Sabem que mentem, preocupados com que se assuma a verdade do que ocorreu, que é transcendental. Afinal, há que lembrar que o jornal da família Edwards, parte operacional da CIA no golpe de 1973, publicou no seguinte da morte de Neruda que o grande chileno tinha morrido como “consequência de uma parada cardíaca produzida por uma injeção que lhe aplicaram”. Versão que contrastava com os informe médicos mas que tinha sido útil para avançar nas provas deste crime da ditadura. Fica claro que essa gente do Mercúrio sabia de algo, como uma injeção no abdome do poeta.

E por que dizemos que se avançou mais com o que se comenta nestes dias?

Pela simples razão de que embora a objetividade científica dos especialistas os leva com toda razão a continuar investigando a natureza do novo elemento estranho que agora detectaram no corpo de Neruda, o objetivo é que as conclusões já de consenso não deixam dúvida da ação da ditadura.

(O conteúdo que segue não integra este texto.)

theorem witness_BranchesAndConditions :
    (Ready (prog id) {} ∧ (prog id).Reaches 0x10040 ∧ condHolds 2 (prog id).team.cc = true ∧
      condHolds 1 (prog id).team.cc = false) ∧
    (Ready (prog id) { kr := [0] } ∧ (prog id).team.getK 0 &&& (prog id).team.exec ≠ 0 ∧
      (prog id).team.getK 1 &&& (prog id).team.exec = 0) ∧
    (let s := prog fun u => u.setS 1 0x10040
     Ready s { sr := [1] } ∧ s.team.pc.toNat < (s.team.getS 1).toNat ∧ s.inCode (s.team.getS 1).toNat = true) ∧
    (let s := prog fun u => u.setS 1 0x10004
     Ready s { sr := [1] } ∧ (s.team.getS 1).toNat ≤ s.team.pc.toNat) := by
  and_intros <;> decide
theorem witness_CallsAndExit :
    (let s := prog fun u => u.setExec 0
     s.team.exec = 0 ∧ Ready s {} ∧ Ready s { sr := [1] }) ∧
    (let s := prog fun u => u.setS 1 0x10040
     s.team.exec ≠ 0 ∧ s.team.spilled = [] ∧ s.team.stack.length < 16 ∧ Ready s { sw := [63] } ∧ Ready s { sr := [1], sw := [63] } ∧
       (s.team.stack.filter fun e => e.kind == .call).length < s.callBound ∧ s.callTarget 0x10040 = true ∧ s.Reaches 0x10040 ∧
       (s.team.getS 1).toNat = 0x10040) ∧
    (let s := prog fun u => { u with stack := [{ kind := .call, mask := 1, rpc := 0x10040 }] }
     Ready s { sw := [63] } ∧ ¬ (s.team.stack.filter fun e => e.kind == .call).length < s.callBound ∧ Ready s {} ∧
       s.isHeader s.ctx 0x10040 = true ∧ s.Reaches 0x10040) ∧
    ((prog id).callTarget ((prog id).team.getS 1).toNat = false ∧ Ready (prog id) { sr := [1], sw := [63] }) ∧
    (Ready (prog fun u => { u with stack := [ifEntry] }) {} ∧ ifEntry.kind ≠ .call) ∧
    (Ready (prog id) {} ∧ (prog id).team.stack = [] ∧ (prog id).team.spilled = []) ∧
    (let s := prog fun u => { u with stack := [{ kind := .trap }] }
     Ready s {} ∧ s.team.inHandler = true) ∧
    ((prog id).team.rebrew = none ∧ (prog id).team.inHandler = false ∧ (prog id).team.copies = [] ∧
      (prog id).team.atoms = [] ∧ (prog id).team.mqueue = []) ∧
    (let c : Copy := { id := 0, kind := .bytes false false, at_ := 0, dst := 0, src := 64, count := 4, done := 0, targets := [],
                       tile := none, batch := none, fault := some (.page, {}) }
     let s := prog fun u => { u with copies := [c] }
     Ready s {} ∧ s.team.rebrew = none ∧ s.team.inHandler = false ∧ faultOf s.team.copies = some (c, .page, {})) ∧
    (let s := prog fun u => { u with mqueue := [itemOf (.zclr false 0) 1 0 0] }
     Ready s {} ∧ s.team.rebrew = none ∧ s.team.inHandler = false ∧ s.team.copies = [] ∧ s.team.mqueue ≠ []) := by
  and_intros <;> decide
theorem witness_MaskedArms :
    (Ready (prog id) { kr := [1] } ∧ (prog id).team.stack.length < 16 ∧ (prog id).team.exec &&& (prog id).team.getK 1 = 0 ∧
      (prog id).team.exec &&& (prog id).team.getK 0 ≠ 0 ∧ (prog id).Reaches 0x10040) ∧
    (let s := prog fun u => { u with stack := [ifEntry] }
     Ready s {} ∧ s.team.stack = [ifEntry] ∧ ifEntry.kind = .ifArm ∧ ifEntry.aux &&& s.team.k0 ≠ 0 ∧ ifEntry.demoted = false) ∧
    (let e := { ifEntry with aux := 0 }
     let s := prog fun u => { u with stack := [e] }
     Ready s {} ∧ e.kind = .ifArm ∧ e.aux &&& s.team.k0 = 0 ∧ s.Reaches 0x10040) ∧
    (let s := prog fun u => { u with stack := [loopEntry] }
     Ready s {} ∧ loopEntry.kind ≠ .ifArm ∧ loopEntry.kind ≠ .elseArm) ∧
    (let e := { ifEntry with demoted := true }
     let s := prog fun u => { u with stack := [e, loopEntry] }
     Ready s {} ∧ s.team.stack = [e, loopEntry] ∧ loopEntry.kind = .loop ∧ s.Reaches e.at_) := by
  and_intros <;> decide
theorem witness_Loops :
    (Ready (prog id) { sr := [1] } ∧ (prog id).team.getS 1 = 0 ∧ (prog id).Reaches 0x10040) ∧
    (let s := prog fun u => u.setS 1 (2 ^ 32)
     Ready s { sr := [1] } ∧ s.team.exec ≠ 0 ∧ 0 < (s.team.getS 1).toNat ∧ s.team.stack.length < 16 ∧ Ready s {}) ∧
    (Ready (prog fun u => u.setExec 0) {} ∧ (prog fun u => u.setExec 0).team.exec = 0) ∧
    (Ready (prog fun u => { u with stack := [ifEntry] }) {} ∧ ifEntry.kind ≠ .loop) ∧
    (let e := { loopEntry with count := 0 }
     let s := prog fun u => { u with stack := [e] }
     Ready s {} ∧ e.kind = .loop ∧ e.whileLoop = false ∧ e.count = 0 ∧ s.Reaches e.rpc) ∧
    (let e := { loopEntry with trips := 0 }
     let s := prog fun u => { u with stack := [e] }
     Ready s {} ∧ ¬ ((s.team.exec ||| e.aux) &&& s.team.k0 = 0 ∨ (e.whileLoop = false ∧ e.count = 0)) ∧ e.trips = 0) ∧
    (let s := prog fun u => { u with stack := [loopEntry], changes := 1 }
     Ready s {} ∧ ¬ ((s.team.exec ||| loopEntry.aux) &&& s.team.k0 = 0 ∨ (loopEntry.whileLoop = false ∧ loopEntry.count = 0)) ∧
       loopEntry.trips ≠ 0 ∧ s.team.pend = [] ∧ loopEntry.mark ≤ s.team.changes ∧ s.Reaches loopEntry.at_) ∧
    (let e : Entry := { loopEntry with mark := 1, steps := 0x04010000 }
     let s := prog fun u => { u with stack := [e] }
     Ready s {} ∧ s.team.changes < e.mark ∧ BitVec.extractLsb' 26 6 e.steps ≠ 0 ∧ BitVec.extractLsb' 16 10 e.steps ≠ 0) ∧
    (let words (o : BitVec 15) : Nat := ((prog id).team.pc + 4 * BitVec.setWidth 48 o).toNat / 4 - (prog id).after.toNat / 4
     words 33 = 32 ∧ words 34 = 33 ∧ words 2 = 1 ∧ words 1 = 0) ∧
    (let e : Entry := { loopEntry with mark := 1 }
     let s := prog fun u => { u with stack := [e, ifEntry] }
     Ready s {} ∧ s.team.stack = [e, ifEntry] ∧ s.team.stack.length < 16 ∧ ifEntry.kind = .ifArm ∧
       ifEntry.demoted = false ∧ ifEntry.aux ≠ 0 ∧ s.team.pend = [] ∧ s.team.changes < e.mark ∧ e.steps = 0 ∧
       (s.team.exec ||| e.aux) &&& s.team.k0 ≠ 0 ∧ e.count ≠ 0 ∧ e.trips ≠ 0 ∧ s.Reaches e.at_) := by
  and_intros <;> decide
theorem witness_LoopExits :
    (let s := prog fun u => { u with stack := [loopEntry] }
     Ready s { kr := [1] } ∧ s.team.spilled = [] ∧ loopEntry.kind = .loop ∧
       s.team.exec &&& ~~~ (s.team.exec &&& s.team.getK 1) ≠ 0) ∧
    (let s := prog fun u => { u with stack := [ifEntry, loopEntry] }
     Ready s { kr := [1] } ∧ s.team.stack = [ifEntry, loopEntry] ∧ ifEntry.kind = .ifArm ∧ ifEntry.demoted = false ∧
       s.team.exec &&& ~~~ (s.team.exec &&& s.team.getK 1) ≠ 0) ∧
    (let s := prog fun u => { u with stack := [loopEntry] }
     Ready s { kr := [0] } ∧ s.team.exec &&& ~~~ (s.team.exec &&& s.team.getK 0) = 0 ∧ loopEntry.aux &&& s.team.k0 = 0 ∧
       s.Reaches loopEntry.rpc) ∧
    (let e : Entry := { loopEntry with aux := 1, count := 0 }
     let s := prog fun u => { u with stack := [e] }
     e.aux &&& s.team.k0 ≠ 0 ∧ e.whileLoop = false ∧ e.count = 0 ∧ s.Reaches e.rpc) ∧
    (let e : Entry := { loopEntry with trips := 0 }
     let s := prog fun u => { u with stack := [e] }
     Ready s { kr := [0] } ∧ (e.aux ||| (s.team.exec &&& s.team.getK 0)) &&& s.team.k0 ≠ 0 ∧ e.count ≠ 0 ∧ e.trips = 0) ∧
    (let arm : Entry := { ifEntry with mask := 3, aux := 0 }
     let s := prog fun u => { u with stack := [arm, loopEntry], changes := 1 }
     let b := s.team.exec &&& s.team.getK 0
     Ready s { kr := [0] } ∧ s.team.exec &&& ~~~ b = 0 ∧ arm.mask &&& ~~~ b = 0 ∧ arm.aux &&& ~~~ b = 0 ∧
       (loopEntry.aux ||| b) &&& s.team.k0 ≠ 0 ∧ loopEntry.count ≠ 0 ∧ loopEntry.trips ≠ 0 ∧ s.team.pend = [] ∧
       loopEntry.mark ≤ s.team.changes ∧ s.Reaches loopEntry.at_) ∧
    (let call : Entry := { kind := .call, mask := 1, rpc := 0x10040 }
     let s := prog fun u => { u with stack := [ifEntry, call] }
     Ready s { kr := [1] } ∧ s.team.spilled = [] ∧ s.team.stack = [ifEntry, call] ∧ call.kind = .call) ∧
    (Ready (prog id) { kr := [1] } ∧ (prog id).team.stack = []) := by
  and_intros <;> decide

Vejamos o que mostra o documento de consenso depois de anos de investigação em diferentes laboratórios e de confrontar durante uma semana os resultados de cada um. O relatório científico final sobre os temas específicos de caráter genômica e protônica, conclui categoricamente na “absoluta falsidade do certificado de morte emitida na data ao demonstrar que a tal “caquexia” que Neruda tinha padecido e que o certificado atribuía como “causa da morte” era absolutamente falsa. Ou seja, que nunca existiu tal caquexia e a prova disso é abundante no expediente judicial.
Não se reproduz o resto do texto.